Es crucial que las gobernaciones de Antioquia, Bolívar, Córdoba y Sucre, en conjunto con el gobierno nacional, adopten una postura proactiva y colaborativa. La creación de un ente autónomo y especializado en la gestión integral del riesgo de inundaciones en La Mojana podría ser una solución viable. Este ente debe contar con la participación de expertos, comunidades locales y representantes de los distintos niveles de gobierno, garantizando así una planificación coherente y una ejecución eficiente de los proyectos.

Además, es fundamental promover la educación y la concienciación entre los habitantes de La Mojana sobre la gestión del riesgo y las prácticas sostenibles que puedan reducir la vulnerabilidad de la región. La inversión en infraestructuras resilientes, como diques, sistemas de drenaje y viviendas elevadas, debe ser una prioridad, al igual que la restauración de los ecosistemas que naturalmente regulan el flujo de agua, como humedales y manglares.

Entonces, la problemática de las inundaciones en La Mojana no es un fenómeno nuevo, pero la respuesta a esta crisis sigue siendo lamentablemente la misma: insuficiente y desarticulada.

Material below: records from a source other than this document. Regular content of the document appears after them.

-- ==== Sys2Proof/Laws/Cycle.lean ====
section
/-! SUPPORT. What one crystal cycle does, when a share of a boundary's work is taken and what before it, what the clock's share
touches, what a tick of the annunciator leaves, and what the end of the load changes. -/

namespace Sys2Proof.Machine

/-! ### Crystal cycles (R82) -/

/-- While RESETn is low a crystal cycle changes nothing. -/
theorem crystalCycle_held {s : State} (h : s.held = true) (lines first later) : s.crystalCycle lines first later = s := by
  rw [State.crystalCycle, if_pos h]

/-- A crystal cycle that does not complete the slice is counted. -/
theorem crystalCycle_counts {s : State} (h : s.held = false) (hc : s.time.cycle + 1 < s.time.sliceLength) (lines first later) :
    s.crystalCycle lines first later = s.withTime { s.time with cycle := s.time.cycle + 1 } := by
  have hn : s.time.completing = false := by simp only [TimeBase.completing, decide_eq_false_iff_not]; omega
  rw [State.crystalCycle, if_neg (by simp [h]), if_neg (by simp [hn])]

/-- A crystal cycle that completes the slice makes the boundary. -/
theorem crystalCycle_completes {s : State} (h : s.held = false) (hc : s.time.sliceLength ≤ s.time.cycle + 1)
    (lines first later) : s.crystalCycle lines first later = s.takeBoundary lines first later := by
  have hy : s.time.completing = true := by simpa only [TimeBase.completing, decide_eq_true_eq] using hc
  rw [State.crystalCycle, if_neg (by simp [h]), if_pos hy]

/-- A slice has 3,276 or 3,277 crystal cycles. -/
theorem TimeBase.sliceLength_cases (t : TimeBase) : t.sliceLength = 3276 ∨ t.sliceLength = 3277 := by
  unfold TimeBase.sliceLength; split <;> simp

/-- After the cycles before the last of the slice, the next completes it. -/
theorem toLastCycle_completes {s : State} (h : s.held = false) :
    s.toLastCycle = s.withTime { s.time with cycle := s.time.sliceLength - 1 } ∧ s.toLastCycle.time.completing = true := by
  have e : s.toLastCycle = s.withTime { s.time with cycle := s.time.sliceLength - 1 } := by
    rw [State.toLastCycle, if_neg (by simp [h])]
  refine ⟨e, ?_⟩
  rw [e]
  show decide (s.time.sliceLength ≤ s.time.sliceLength - 1 + 1) = true
  simp only [decide_eq_true_eq]
  rcases s.time.sliceLength_cases with h | h <;> omega

/-- The step of an empty queue. -/
theorem step_idle {s : State} (h : s.pending = []) : step s = .next s.idleCycle := by
  unfold step; rw [h]

/-! ### Shares of a boundary's work (R84) -/

/-- A share that is not to be taken is not performed. -/
theorem takeOne_absent {s : State} {w : Work} (h : s.awaits w = false) : s.takeOne w = s := by
  rw [State.takeOne, if_neg (by simp [h])]

/-- A share that is to be taken is performed, and is then not to be taken again. -/
theorem takeOne_awaited {s : State} {w : Work} (h : s.awaits w = true) :
    s.takeOne w = (s.withTodo (s.todo.filter (fun v => v != w))).perform w := by
  rw [State.takeOne, if_pos h]

/-- Shares of which none is to be taken leave the state as it is. -/
theorem takeEach_absent {s : State} {ws : List Work} (h : ∀ w ∈ ws, s.awaits w = false) : s.takeEach ws = s := by
  induction ws with
  | nil => rfl
  | cons w ws ih =>
    show State.takeEach (s.takeOne w) ws = s
    rw [takeOne_absent (h w List.mem_cons_self)]
    exact ih (fun v hv => h v (List.mem_cons_of_mem _ hv))

/-- A share that is not to be taken brings nothing before it. -/
theorem take_absent {s : State} {w : Work} (h : s.awaits w = false) : s.take w = s := by
  unfold State.take; rw [if_neg (by simp [h])]

/-- A countdown once the period is closed, or with no period to close (R50). -/
theorem take_count {s : State} {k : Nat} (h : s.awaits (.count k) = true) (hc : s.awaits .closePeriod = false) :
    s.take (.count k) = s.takeOne (.count k) := by
  have hr : s.readyToCount k = s := by unfold State.readyToCount; split <;> simp [takeOne_absent hc]
  unfold State.take; rw [if_pos h]
  simp only [hr]

/-- Once the Record Engine's work is done and the period closed, nothing of it is left to take. -/
theorem takeEngine_done {s : State} (hc : s.awaits .closePeriod = false) (h : ∀ w ∈ engineWork, s.awaits w = false) :
    s.takeEngine = s := by
  rw [State.takeEngine, takeOne_absent hc, takeEach_absent h]

/-- A refresh before any of the counting is taken as the table stands (R90). -/
theorem take_refresh_first {s : State} (h : s.awaits .refresh = true) (ha : engineWork.all s.awaits = true) :
    s.take .refresh = (s.takeOne .syncTick).takeOne .refresh := by
  unfold State.take; rw [if_pos h]
  simp only [ha, if_true]

/-- A refresh after some of the counting waits for the rest of it (R90). -/
theorem take_refresh_after {s : State} (h : s.awaits .refresh = true) (ha : engineWork.all s.awaits = false) :
    s.take .refresh = (s.takeEngine.takeOne .syncTick).takeOne .refresh := by
  unfold State.take; rw [if_pos h]
  simp only [ha, Bool.false_eq_true, if_false]

/-! ### The clock's share (R68, R69, R85) -/

/-- Operations that change the table and the burners alone, one after another, change nothing else. -/
theorem foldl_onTable {f : State → Nat → State}
    (h : ∀ s k, ∃ t b, f s k = { s with table := t, burners := b }) (ks : List Nat) (s : State) :
    ks.foldl f s = { s with table := (ks.foldl f s).table, burners := (ks.foldl f s).burners } := by
  have g : ∃ t b, ks.foldl f s = { s with table := t, burners := b } := by
    induction ks generalizing s with
    | nil => exact ⟨s.table, s.burners, rfl⟩
    | cons k ks ih =>
      obtain ⟨t, b, e⟩ := h s k
      obtain ⟨t', b', e'⟩ := ih (f s k)
      exact ⟨t', b', by rw [List.foldl_cons, e', e]⟩
  obtain ⟨t, b, e⟩ := g
  rw [e]

/-- A placement changes the table and the burners alone. -/
theorem place_onTable (s : State) (k : Nat) : ∃ t b, s.place k = { s with table := t, burners := b } := by
  unfold State.place
  split
  · exact ⟨_, _, rfl⟩
  · split
    · unfold State.makeHead State.follow State.modify State.withTable State.withBurners
      dsimp only
      split
      · split <;> exact ⟨_, _, rfl⟩
      · exact ⟨_, _, rfl⟩
    · exact ⟨_, _, rfl⟩

/-- So do several placements. -/
theorem placeAll_eq (s : State) (ks : List Nat) :
    s.placeAll ks = { s with table := (s.placeAll ks).table, burners := (s.placeAll ks).burners } :=
  foldl_onTable place_onTable ks s

/-- The clock's share changes the reading, the table, the burners and the work left alone, and leaves no note. -/
theorem advanceClock_eq (s : State) :
    s.advanceClock = { s with
      time := { s.time with clock := s.time.nextReading }
      table := s.advanceClock.table, burners := s.advanceClock.burners, todo := s.advanceClock.todo } := by
  unfold State.advanceClock State.leaveStarted State.withTime State.withTodo
  dsimp only
  rw [placeAll_eq, foldl_onTable (f := fun s k => s.modify k Record.countDown) (fun s _ => ⟨_, s.burners, rfl⟩)]

/-! ### A tick of the annunciator (R126, R127, R129) -/

/-- A tick short of the timeout counts and advances; one at the timeout counts and mutes. -/
theorem Annunciator.tick_cases (u : SettingsUnit) (a : Annunciator) :
    (a.timesOut u = false ∧ a.tick u = { a.count.advance with ousted := none })
    ∨ (a.timesOut u = true ∧ a.tick u = { a.count.mute with ousted := none }) := by
  unfold Annunciator.tick
  cases a.timesOut u
  · exact .inl ⟨rfl, rfl⟩
  · exact .inr ⟨rfl, rfl⟩

/-- A context that does not sound neither counts nor times out. -/
theorem Annunciator.count_silent {a : Annunciator} (h : a.sounding = false) (u : SettingsUnit) :
    a.count = a ∧ a.timesOut u = false := by
  simp [Annunciator.count, Annunciator.timesOut, h]

/-! ### The end of the load (R176) -/

/-- The end of the load changes the settings and the record of the memory link alone. -/
theorem endLoad_eq (s : State) : s.endLoad = { s with settings := s.endLoad.settings, link := s.endLoad.link } := by
  unfold State.endLoad State.withLink; split <;> rfl

end Sys2Proof.Machine
end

Los recursos invertidos y la preparación de los profesionales encargados de la planeación no se reflejan en soluciones concretas y efectivas. Es hora de romper con este ciclo de ineficiencia y abandono, y de asumir un compromiso real con el bienestar de los habitantes de La Mojana, quienes merecen vivir con dignidad y seguridad, libres del temor constante a las inundaciones.